→ Work order: When you reach the line that contains "cl && c.lid" in the data below, start reproducing lines exactly, and stop after the line that contains "cores := s.cores.map fun e".

→ Extracted entries:

/-- One output of K elements (R224 to R227): `lo` and `hi` bound a clamp, `k` is the count of top-k. -/
def witOut (op : WOp) (t : Fmt) (k lo hi : Nat) (xs : List Nat) : WitOut :=
  let keys := xs.map (rankKey t)
  let pick := fun (ws : List Nat) =>
    let es := ws.map fun w => (w, tieOf keys w)
    (⟨ws.map fun w => canon t (xs.getD w 0), es, 0, es.any Prod.snd⟩ : WitOut)
  let indexed := (List.range xs.length).zip xs
  match op with
  | .max => (match winnerBy (maxKey t) indexed with | some (i, _, _) => pick [i] | none => ⟨[], [], 0, false⟩)
  | .min => (match winnerBy (minKey t) indexed with | some (i, _, _) => pick [i] | none => ⟨[], [], 0, false⟩)
  | .med => pick [medianOf keys]
  | .topk => pick ((List.range k).map (pickAt keys))
  | .clamp =>
    let x := xs.headD 0
    if t.isFloat && (floatVal t x).isNan then ⟨[canonNan t], [], 3, true⟩
    else if rankKey t x < rankKey t lo then ⟨[lo], [], 1, true⟩
    else if rankKey t hi < rankKey t x then ⟨[hi], [], 2, true⟩
    else ⟨[x], [], 0, false⟩
  | .sum =>
    let total := xs.foldl (fun (acc : Int) e => acc + intOf t e) 0
    let code := if t.hi < total then 1 else if total < t.lo then 2 else 0
    ⟨[saturate t total], [], code, code != 0⟩

/-- The header row of a witness tile (R217), as bytes. -/
def witHeader (opc fmt wwid ksel k nout hs sgen sum : Nat) : List Byte :=
  leBytes 1 opc ++ leBytes 1 fmt ++ leBytes 1 wwid ++ leBytes 1 ksel ++ leBytes 2 k ++ leBytes 2 0 ++ leBytes 4 nout ++ leBytes 1 hs ++
    leBytes 1 0 ++ leBytes 2 sgen ++ leBytes 4 sum ++ leBytes 44 0

/-- Witness bytes after the header (R223). -/
def witBytes (op : WOp) (nout k wbits : Nat) : Nat := if op.coded then (nout + 3) / 4 else nout * k * wbits / 8

/-- Handles take the states given (R223, R232). -/
def Core.setStates (c : Core) : List (Nat × Nat) → Core
  | [] => c
  | (h, st) :: l => (c.setHandle h { c.handle h with st := st }).setStates l

/-- What a witness form makes of its operand words: the rows of the results and of the witness tile, and SUM (R223). -/
def Core.witWork (c : Core) (op : WOp) (t : Fmt) (a b : Word) (lo hi : Nat) : List RowWrite × Nat :=
  let hw := handlesWord a
  let sh := shapeWord b
  let n := t.bits
  let k := if op = .topk then sh.ksm1 + 1 else 1
  let wbits := if hw.ww then 16 else 8
  let rb := sh.nout * k * n / 8
  let wb := 64 + witBytes op sh.nout k wbits
  let outs := (List.range sh.nout).map fun o => witOut op t k lo hi ((List.range sh.k).map fun e => c.bufElem hw.h0 n (o * sh.k + e))
  let bad := (List.range sh.nout).map fun o => (List.range sh.k).any fun e => c.bufPoison hw.h0 ((o * sh.k + e) * n / 8)
  let sum := (outs.filter WitOut.counts).length
  let res := leBytes rb (joinElems n (outs.flatMap WitOut.results))
  let entries := outs.flatMap WitOut.entries
  let data := if op.coded then leBytes (wb - 64) (joinElems 2 (outs.map WitOut.code))
    else leBytes (wb - 64) (joinElems wbits (entries.map fun e => e.1 + (if e.2 then 2 ^ (wbits - 1) else 0)))
  let head := witHeader op.code t.code.toNat (if op.coded then 2 else wbits) k sh.k sh.nout hw.h0 (c.handle hw.h0).gen.toNat sum
  /- outputs that share byte r of a result row, of a witness row -/
  let hit := fun (bitsPerOut : Nat) (lo hi : Nat) =>
    (List.range sh.nout).any fun o => bad.getD o false && decide (o * bitsPerOut < hi) && decide (lo < (o + 1) * bitsPerOut)
  let wper := if op.coded then 2 else k * wbits
  (rowWrites (c.handle hw.h1).row0 res (fun r => hit (k * n) (512 * r) (512 * (r + 1))) ++
    rowWrites (c.handle hw.h2).row0 (head ++ data) (fun r => r != 0 && hit wper (512 * (r - 1)) (512 * r)), sum)
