/-- Whether a cluster of a launch stands still and may be switched out; the context commands of its handlers came earlier (R284). -/
def State.canLeave (s : State) (lid cl : Nat) : Bool :=
  let ns := (List.range 8).map (clusterCore cl)
  ns.all (fun n => let c := s.core n; (c.halted || c.run == .ended || c.run == .idle) && c.stopCause == 0 && s.canSave n &&
    !c.cmds.any fun m => engClass m.i == some 3 && m.st != .abandoned) &&
    match s.launch lid with
    | some l => l.holds.all fun k => (s.cluster k).arrived.isEmpty && s.flagsMoving k == 0 && (s.cluster k).outbox.isEmpty
    | none => false

/-- The address of context k in the area of a switched-out cluster, of its gang image. -/
def ctxArea (pa k : Nat) : Nat := pa + 0x180000 * k
def gangImage (pa : Nat) : Nat := ctxArea pa 8

/-- A cluster is switched out into an area of a pool (R283): the images of its cores and of its flag file stand in memory, and increments for it
wait under a gang number. -/
def State.switchOut (s : State) (lid run rel pa : Nat) : State :=
  match s.launch lid with
  | none => s
  | some l =>
    let cl := (l.clusters.getD run []).getD rel 0
    let id := s.nextImg
    let s := { s with nextImg := id + 1 }
    let s := (List.range 8).foldl (fun s k =>
      let n := clusterCore cl k
      let s := s.quiet n
      let s := s.stopRecord l (l.coreSlot (s.core n)) (s.coreRecord n cPREEMPT true)
      let c := s.core n
      let s := s.putPool lid (ctxArea pa k) (c.imageRows cPREEMPT (s.armsOf n))
      s.setCore n { c.emptied with spr := {}, owner := c.owner.filter fun e => e.2 == .earlier }) s
    let t := s.cluster cl
    let s := s.putPool lid (gangImage pa) (rowsIn 32 t.gangBytes)
    let moved := fun (c : Core) => { c with accs := c.accs.map fun a => match a.loc with
      | .flags k f => if k = cl && c.lid == lid then { a with loc := .flags (64 + id) f } else a
      | _ => a }
    let s := (s.setCluster (64 + id) { out := true, arrived := t.arrived }).setCluster cl { drops := t.drops }
    { s with
      cores := s.cores.map fun e => (e.1, moved e.2)
      gangs := SMap.set s.gangs id pa
      launches := SMap.set s.launches lid (some { l with
        clusters := l.clusters.set run ((l.clusters.getD run []).set rel (64 + id)), leaving := l.leaving.erase (32 * run + rel) }) }

/-- The increments that came while a cluster was out are applied in order (R283). -/
def State.applyQueued (s : State) (cl : Nat) : List Increment → State
  | [] => s
  | i :: l =>
    let s := s.applyFlag cl i.flag i.amount
    let s := match i.src with | some (n, id) => s.endAcc n id | none => s
    let t := s.cluster cl
    (s.setCluster cl { t with applied := t.applied + 1 }).applyQueued cl l

/-- What still waits for room in the queue of a cluster that was out goes to the cluster: increments in the egress of cores, signals (R283). -/
def State.aimAgain (s : State) (old cl : Nat) : State :=
  let acc := fun (a : Acc) => match a.loc with | .flags k f => if k = old then { a with loc := Loc.flags cl f } else a | _ => a
  let s : State := { s with cores := s.cores.map fun (e : Nat × Core) => (e.1, { e.2 with accs := e.2.accs.map acc }) }
  let s := (s.cores.map Prod.fst).foldl (fun s n => s.egress n) s
  (s.clusters.map Prod.fst).foldl (fun s k =>
    let t := s.cluster k
    let mine := t.outbox.filter fun x => x.1 == old
    mine.foldl (fun s x => s.sendFlagOf k cl x.2.1 x.2.2)
      (s.setCluster k { t with outbox := t.outbox.filter fun x => x.1 != old })) s

/-- The eight contexts of a switched-out cluster come to the cores of a free one, with who armed each entry of its arm table: none where an
image is not sound. -/
def State.restoreCores (s : State) (l : Launch) (pa cl : Nat) : List Nat → Option (State × SMap Nat)
  | [] => some (s, [])
  | k :: ks =>
    let n := clusterCore cl k
    let r := s.readPool l.lid (ctxArea pa k) (64 * ctxUnits l.p)
    let row := fun i => SMap.get 0 r.2.1 i
    if r.2.2 || !imageValid (row 0) l.world then none
    else
      let s := if (r.1.core n).lastWorld ≠ l.world then r.1.scrubArray n else r.1
      let c := s.putContext n row
      (c.1.restoreCores l pa cl ks).map fun x =>
        (x.1, (List.range 32).foldl (fun t e => if c.2.testBit e then SMap.put 0 t e n else t) x.2)

/-- A switched-out cluster comes back on a free one (R283, R355): none where an image in the pool is not sound, and it is tried again. -/
def State.switchIn (s : State) (lid run rel cl : Nat) : Option State :=
  match s.launch lid with
  | none => some s
  | some l =>
    let old := (l.clusters.getD run []).getD rel 0
    let id := old - 64
    let pa := SMap.get 0 s.gangs id
    (s.restoreCores l pa cl (List.range 8)).bind fun r =>
      let g := r.1.readPool lid (gangImage pa) 32
      if g.2.2 then none
      else
        let s := g.1.modLaunch lid fun l => { l with clusters := l.clusters.set run ((l.clusters.getD run []).set rel cl) }
        let t := s.cluster old
        let s := { s with clusters := SMap.erase s.clusters old, gangs := SMap.erase s.gangs id }
        let s := s.setCluster cl { gangOf (fun e => SMap.get 0 r.2 e) (bytesFrom (fun i => SMap.get 0 g.2.1 i) 0 32) with drops := (s.cluster cl).drops }
        some ((s.applyQueued cl t.arrived).aimAgain old cl)

end Sys2Proof.Machine
end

→ Task result:
      | .flags k f => if k = cl && c.lid == lid then { a with loc := .flags (64 + id) f } else a
      | _ => a }
    let s := (s.setCluster (64 + id) { out := true, arrived := t.arrived }).setCluster cl { drops := t.drops }
    { s with
      cores := s.cores.map fun e => (e.1, moved e.2)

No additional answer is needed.